Rehberlik desteği alın
Okulda öğrenmekten keyif alan, yeteneklerini keşfeden çocukların tatil sonrası okula kolay uyum sağladıklarını belirten Kayı Okulları Eğitim Danışmanı Deniz Demirtaş, “Okulda kendilerini rahat ifade edebilen çocuklar, kendilerini mutlu hissederken, sosyal ve akademik anlamda daha çok başarılı olabiliyorlar” diyor.
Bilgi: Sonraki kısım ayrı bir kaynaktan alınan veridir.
/-- Holds an operation at its home behind what is held on each of its chunks (R135). -/
def State.holdOp (s : State) (stn fa n : Nat) (m : Msg) : State :=
  (s.modHome stn (fun h => { h with held := h.held ++ (chunksIn fa n).map (fun c => (c, m))
                                    since := h.since ++ [(chunkOf fa, s.datum)] })).schedule
    ((chunksIn fa n).foldl (fun d c => max d (s.leaseMax stn (c * 64))) s.datum + 1) (.heldWriteRelease (chunkOf fa))

/-! ## Answers -/

/-- Answers a read. -/
def State.answerRead (s : State) (r : ReadRep) : State :=
  match r.req.src with
  | .packet p => s.replyPkt p 0x01 (pmaskOf r.req.fa r.poison) (.raw (readRepBytes r))
  | _ => s.send (.readReply r)

/-- Acknowledges a write; `poison` names the poisoned block words that it did not change. -/
def State.answerWrite (s : State) (w : WriteReq) (poison : List Nat) : State :=
  match w.src with
  | .packet p => s.replyPkt p 0x03 (pmaskOf w.fa poison) (.raw [])
  | _ => s.send (.writeAcknowledgement { w with poison := poison })

/-- Answers an atomic or a full/empty form. -/
def State.answerAtomic (s : State) (r : AtomRep) : State :=
  match r.req.src with
  | .packet p => s.replyPkt p 0x05 (if r.poisoned then 1 else 0) (.raw (atomRepBytes r))
  | _ => s.send (.atomicReply r)

/-! ## Reads -/

/-- Serves a read at its home: data, poison and a lease. -/
def State.serveRead (s : State) (pl : Place) (r : ReadReq) : State :=
  let sig := if r.order = 2 ∧ scopeWide r.scope then
      sigOfWitnesses (s.foreignWitnesses pl.stn r.fa r.bytes (srcCube s.cube r.src) r.stn) else none
  let e := if s.chunkHeld pl.stn r.fa then 0 else s.expiryFor pl r.fa r.lease
  let d := s.homeBytes pl r.fa r.bytes
  let s1 := s.useHome pl r.fa r.bytes
  (if e = 0 then s1 else s1.grant pl.stn r.fa r.bytes e).answerRead ⟨r, e, d.1, d.2, sig⟩

/-- The block words that the reconstruction of a range needs from other cubes, and the range rebuilt (R272). -/
def State.rangeNeeds (s : State) (pl : Place) (fa n : Nat) : List Nat :=
  ((List.range ((fa % 16 + n + 15) / 16)).map (fun k =>
    s.rebuildNeeds (fa / 16 * 16 + 16 * k) (pl.canon / 16 * 16 + 16 * k))).flatten
def State.rebuildRange (s : State) (pl : Place) (fa n : Nat) : State :=
  (List.range ((fa % 16 + n + 15) / 16)).foldl (fun st k =>
    st.rebuild (fa / 16 * 16 + 16 * k) (pl.canon / 16 * 16 + 16 * k)) s

/-- Asks other cubes for block words that the cube needs for itself. The reads are strong, so that they follow the cube's earlier
strong stores to the same home (R123). -/
def State.askWords (s : State) (ptag : Nat) (fas : List Nat) : State :=
  fas.foldl (fun st fa =>
    if st.tables.bufAsked.has (bwOf fa) then st
    else
      let r := st.freshId
      { r.2 with tables := { r.2.tables with bufAsked := r.2.tables.bufAsked.add (bwOf fa) } }.send
        (.readRequest ⟨r.1, .cube, 0, .answer, fa, fa, 16, 1, 0, 0, ptag, s.datum⟩)) s
/-- Asks other cubes for block words that a reconstruction needs; the message waits at the back of the line. -/
def State.askMembers (s : State) (fas : List Nat) (m : Msg) : State := (s.askWords 0 fas).send m

/-- A read at its home on this cube: it waits behind a held write, an acquire demands publication from the station that
its witness names, and a word still to be rebuilt is reconstructed. -/
def State.homeRead (s : State) (pl : Place) (r : ReadReq) (done : Option Demand) : State :=
  if (chunksIn r.fa r.bytes).any (fun c => s.chunkHeld pl.stn (c * 64)) then s.holdOp pl.stn r.fa r.bytes (.readRequest r)
  else
    if s.rangeNeeds pl r.fa r.bytes ≠ [] then s.askMembers (s.rangeNeeds pl r.fa r.bytes) (.readRequest r)
    else
      let s1 := s.rebuildRange pl r.fa r.bytes
      match (if r.order = 2 ∧ scopeWide r.scope then s1.mustPublish pl.stn r.fa r.bytes (srcCube s.cube r.src) r.stn done else none) with
      | some w => s1.demand w (.read r)
      | none => s1.serveRead pl r

/-! ## Writes -/

/-- Whether a write at a range has to wait: a held operation on a chunk of it, a lease still running (R135), or its stripe being
copied (R270). -/
def State.blockedAt (s : State) (stn fa n : Nat) : Bool :=
  (chunksIn fa n).any (fun c => s.chunkHeld stn (c * 64) || s.leased stn (c * 64) || s.copyingAt (c * 64))

/-- The home blocks of this cube give up the words at some canonical block words: dirty ones are written back, and, where
`drop` is set, the words are dropped (R141). -/
def State.evictHomes (s : State) (pick : Nat → Bool) (drop : Bool) : State :=
  let hit := fun (st : State) (region : Nat) (w : Line) =>
    match st.place (wordFa region w.ix) with | .ok p => pick (p.canon / 16) | .error _ => false
  s.stnIxs.foldl (fun st n =>
    (st.stn n).slice.blocks.foldl (fun st b =>
      if !b.home then st
      else b.lines.foldl (fun st w =>
        if !hit st b.region w then st
        else
          let t := if w.dirty then st.homeToDram n b.region b.ptag w else st
          if drop then t.trimSlice n (fun c x => c.home && c.region == b.region && x.ix == w.ix)
          else t.modSlice n (fun l => l.modLine b.region w.ix (fun x => { x with dirty := false }))) st) st) s

/-- The latest lease that a home of this cube has granted. -/
def State.lastLease (s : State) : Nat :=
  s.stations.foldl (fun m e => e.2.home.leasemax.foldl (fun m x => max m x.2) m) 0

/-- Whether a packet brings a guard's update. -/
def isGuard (b : Body) : Bool := match b with | .guard _ _ _ _ => true | _ => false
/-- Whether the guard of some word written to DRAM is still to be updated: its write-back is not yet acknowledged (R273). -/
def State.guardsOut (s : State) : Bool :=
  s.net.any (fun m => match m with | .guardUpdate _ _ _ _ => true | .packetRouting p => isGuard p.body | _ => false) ||
  s.e2e.pairs.any (fun p => (p.unacked ++ p.waiting).any (fun u => !u.acked && isGuard u.pkt.body))

/-- Every home of this cube writes its dirty home words to DRAM and drops its home blocks. -/
def State.emptyHomes (s : State) : State :=
  s.stnIxs.foldl (fun st n =>
    ((st.stn n).slice.blocks.foldl (fun st b =>
      if b.home then b.lines.foldl (fun st w => if w.dirty then st.homeToDram n b.region b.ptag w else st) st else st) st).modSlice n
      (fun l => { l with blocks := l.blocks.filter (fun b => !b.home) })) s

/-- A bank engine's write: to DRAM, invalidating the word in every home block (R141). -/
def State.dramWrite (s : State) (pl : Place) (fa : Nat) (bs : List Byte) : State × List Nat :=
  let r := (piecesOf fa bs).foldl (fun (r : State × List Nat) p =>
    let canon := pl.canon + p.1 - fa
    let t := r.1.evictHomes (fun bw => bw == canon / 16) true
    let old := t.rawWord canon
    if old.2 && decide (p.2.length < 16) then (t, r.2 ++ [bwOf p.1])
    else (t.putDram p.1 (canon / 16 * 16) (mergeWord old.1 (p.1 % 16) p.2) false, r.2)) (s, [])
  (r.1.wakeWaiters s pl fa bs.length false, r.2)

/-- The `counter` of a bank engine's write, which goes to DRAM. -/
def bankCounter : Nat := 4

/-- Performs a write request: the witness of a release (R137), which a waiter that the write wakes already finds (R157), its
bytes, its acknowledgement. -/
def State.serveWrite (s : State) (pl : Place) (w : WriteReq) : State :=
  let s1 := if w.order = 2 ∧ scopeWide w.scope then
      s.record pl.stn w.fa w.data.length (srcCube s.cube w.src) w.stn w.relseq w.sig
    else s
  let r := if w.counter = bankCounter then s1.dramWrite pl w.fa w.data else s1.performWrite pl w.fa w.data w.poison
  r.1.answerWrite w r.2

/-- Whether a write, an atomic is a release that records a witness (R137). -/
def writeWitnesses (w : WriteReq) : Bool := w.order == 2 && scopeWide w.scope
def atomWitnesses (a : AtomReq) : Bool := (a.order == 2 || a.order == 3) && scopeWide a.scope

/-- A write at its home on this cube. -/
def State.homeWrite (s : State) (pl : Place) (w : WriteReq) : State :=
  if s.blockedAt pl.stn w.fa w.data.length then s.holdOp pl.stn w.fa w.data.length (.write w)
  else
    if s.rangeNeeds pl w.fa w.data.length ≠ [] then s.askMembers (s.rangeNeeds pl w.fa w.data.length) (.write w)
    else if writeWitnesses w && !s.witnessRoom pl.stn w.fa w.data.length then
      (s.holdOp pl.stn w.fa w.data.length (.write w)).retireOldest pl.stn
    else (s.rebuildRange pl w.fa w.data.length).serveWrite pl w

/-- A host's write-back clears its host-table entry once the whole chunk has been written back (R278). -/
def State.hostWrote (s : State) (node fa : Nat) : State :=
  let mark := fun (e : Nat × Nat × Nat) =>
    if e.1 = node ∧ e.2.1 = chunkOf fa then (e.1, e.2.1, Nat.lor e.2.2 (2 ^ (bwOf fa % 4))) else e
  { s with hosts := { s.hosts with table := (s.hosts.table.map mark).filter (fun e => e.2.2 != 15) } }

/-- A write-back at its home (R135): behind any held write to its chunk, otherwise at once. That of a dead host is discarded and
counted, unless a HOLD has come for its chunk since (R278, log entry 97). -/
def State.serveWriteBack (s : State) (pl : Place) (w : WbMsg) : State :=
  let host : Option Nat := match w.src with | .packet p => if 4096 ≤ p.snode then some p.snode else none | _ => none
  if (host.map (fun n => s.hosts.dead.has n && !s.hosts.table.any (fun e => e.1 == n && e.2.1 == chunkOf w.fa))).getD false then
    (match w.src with | .packet p => (s.countError 9 1).ackPkt p | _ => s)
  else
  let s := match host with | some n => s.hostWrote n w.fa | none => s
  let s1 := (s.performWrite pl w.fa (bytesOf 16 w.data.toNat) (if w.poison then [bwOf w.fa] else [])).1
  match w.src with
  | .packet p => s1.ackPkt p
  | _ => s1.wbDone w.stn w.pubId
def State.homeWriteBack (s : State) (pl : Place) (w : WbMsg) : State :=
  if s.chunkHeld pl.stn w.fa || s.copyingAt w.fa then s.holdOp pl.stn w.fa 16 (.writeBack w) else s.serveWriteBack pl w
Tatil sonrası evde tekrar düzenli bir yaşamın başlamasının okula dönüşte kilit nokta olduğunu kaydeden Demirtaş, ailelerin çocuklarıyla yeni dönemde yapılacak aktiviteler üzerine sohbet etmelerinin olumlu sonuçlar doğuracağını ifade ediyor. Demirtaş, okula uyumda baş ağrısı, mide bulantısı gibi sorunlarla karşılaşıldığında okul rehberlik biriminden destek alınması gerektiğini öneriyor.
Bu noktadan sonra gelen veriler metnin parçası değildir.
/-- A result reaches a member: its values are written, and its entry follows once they have been performed. -/
def State.deliverColl (s : State) (stn : Nat) (r : CollRes) : State :=
  match (s.stn stn).eng.coll.waits.find? (fun w => w.isFor r) with
  | none => s
  | some w =>
    let y : Eye := ⟨stn, 3, w.cmd.cmd.ptag⟩
    let dst := cmdOp w.cmd.cmd 2
    let size := if r.fmt = 1 then 2 else 4
    let value := w64 ((if r.incomplete then 2 ^ 17 else 0) + (if r.nanseen then 2 ^ 16 else 0) + r.missing)
    match w.out with
    | some o =>
      if !s.landed stn w.waits then s.requeue (.collectiveResult { r with ref := w.num })
      else
        let bad := (s.stn stn).eng.wroteBad.filter (fun e => w.waits.contains e.1)
        let s1 := s.modEng stn (fun e => { e with wroteBad := e.wroteBad.filter (fun x => !w.waits.contains x.1) })
        (match bad with
         | e :: _ => s1.endColl stn w 4 (faultValue causePOISON e.2)
         | [] => s1.endColl stn w o.1 o.2)
    | none =>
      if r.status = 3 then s.endColl stn w 3 (faultValue causeFMT 0)
      else if r.status = 1 then s.endColl stn w 1 value
      else if dst = 0 then s.endColl stn w r.status value
      else
        let as := (List.range r.vals.length).map (fun i => (i, addrAt dst (i * size : Nat)))
        s.engineGot y (.collectiveResult { r with ref := w.num }) (s.placeAll y false as)
          (fun p => match p.2 with
            | some (cause, a) => s.endColl stn w (causeStatus cause) (faultValue cause a)
            | none =>
              let ws := s.engWrites y (p.1.map (fun e => (e.2.1, e.2.2, bytesOf size (r.vals.getD e.1 0))))
              (ws.2.modColl stn (fun c => { c with waits := c.waits.map (fun x =>
                if x.num = w.num then { x with waits := ws.1, out := some (r.status, value) } else x) })).send
                (.collectiveResult { r with ref := w.num }))
          (fun cause a => s.endColl stn w (causeStatus cause) (faultValue cause a))

/-- Gathers the packets of one result of the parent. -/
def State.gatherRes (s : State) (r : CollRes) : Option CollRes × State :=
  if r.status = 1 ∨ r.status = 3 ∨ r.vals.length = r.count then (some r, s)
  else
    let mine := fun (e : CollRes) => e.group == r.group && e.seq == r.seq
    let all := s.router.resFrags.filter mine ++ [r]
    let vs := (List.range r.count).map (fun i => all.findSome? (fun e => if e.first ≤ i then e.vals[i - e.first]? else none))
    if vs.all (fun v => v.isSome) then
      (some { r with first := 0, vals := vs.map (fun v => v.getD 0) },
       s.modRouter (fun x => { x with resFrags := x.resFrags.filter (fun e => !mine e) }))
    else (none, s.modRouter (fun x => { x with resFrags := x.resFrags ++ [r] }))

/-- COLLECTIVE_RESULT: a result of the parent, or its refusal of a partial, goes to the inputs that formed the partial (R276, R300); a
child port's leaves as packets; a member's is delivered. -/
def execCollectiveResult (s : State) : Out :=
  match s.hand.msg with
  | .collectiveResult r =>
    if r.input < 64 then .next (s.deliverColl r.input r)
    else if r.input < 72 then .next (s.sendColl (r.input - 64) 0x10 r.ptag (resultPayloads r))
    else
      let g := s.gatherRes r
      match g.1 with
      | none => .next g.2
      | some q =>
        let ins := (s.rememberedSlot q.group q.seq).getD []
        .next (ins.foldl (fun st n => st.send (.collectiveResult { q with input := n })) g.2)
  | _ => .next s

end Sys2Proof.Machine
end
Sınavlar için hızlandırılmış kursa gittiler
Bu yıl lise ve üniversiteye giriş sınavlarında yapılan değişiklikler nedeniyle birçok öğrenci tatilde hem test çözdü hem de konu tekrarı yaparak ders çalıştı. Kendini sınava hazır hissetmeyenler ise bir haftalık hızlandırılmış kurslara giderek, hiç tatil yapamadı. Kesintisiz ders çalışmanın öğrencilerde bıkkınlık yaratacağına dikkat çeken uzmanlar, tatilin son günlerinin dinlenilerek geçirilmesinin altını çiziyor. Ders çalışma dışındaki aktivitelere mutlaka 2-3 gün de olsa yer verilmesi gerektiğini dile getiren psikiyatrist Gökşin Karaman, şunları söylüyor: “Sınavlara uzun bir dönem var ve bıkkınlık gelişebilir. Öğrenciler kendilerini motive etmekte zorlanabilirler. Aktivitelerin olabildiğince ders çalışmaktan farklı aktiviteler yani spor, müzik, sahne sanatları olmasının çalışma motivasyonunun korunması için yararlı olacaktır. Sürekli çalışmak yerine daha etkin çalışmanın yollarının bulunması gerekli.”
‘Motivasyonu artırın’
Sınava hazırlanan 8. ya da 12. sınıf öğrencileri için tatili doğru planlamanın önemine değinen Tuğçe Kılıç, “Kesintisiz ders çalışmak, beslenme düzenine dikkat etmemek, uyku ve dinlenme ihtiyacını göz ardı etmek sadece tatil dönemi için değil uzun soluklu bir maraton olan sınav hazırlık süreci için de doğru olan bir yöntem değil” diyor. Sınava hazırlanan öğrencilerin sık yaptıkları hatalardan birinin pekiştirilmesi gereken konular ile öğrenmede eksikleri olan konuları birbirinden ayırmamaları olduğunu kaydeden Kılıç, “Bilgi eksikleri olmadığı noktada pekiştirmek adına soru çözmek doğru bir yöntemken; eksiği bulunan bir konuda ısrarla test çözmek boşa geçen bir zaman haline dönüşebilmekte” diye konuşuyor. Kılıç, sınava hazırlanan öğrencilerin ders dışında kalan aktivitelere de gerekli zaman ayrılmasının hem hedefledikleri yolda doğru adımlarla ilerlemelerini sağlayacağını hem de motivasyonlarını artıracağını belirtiyor.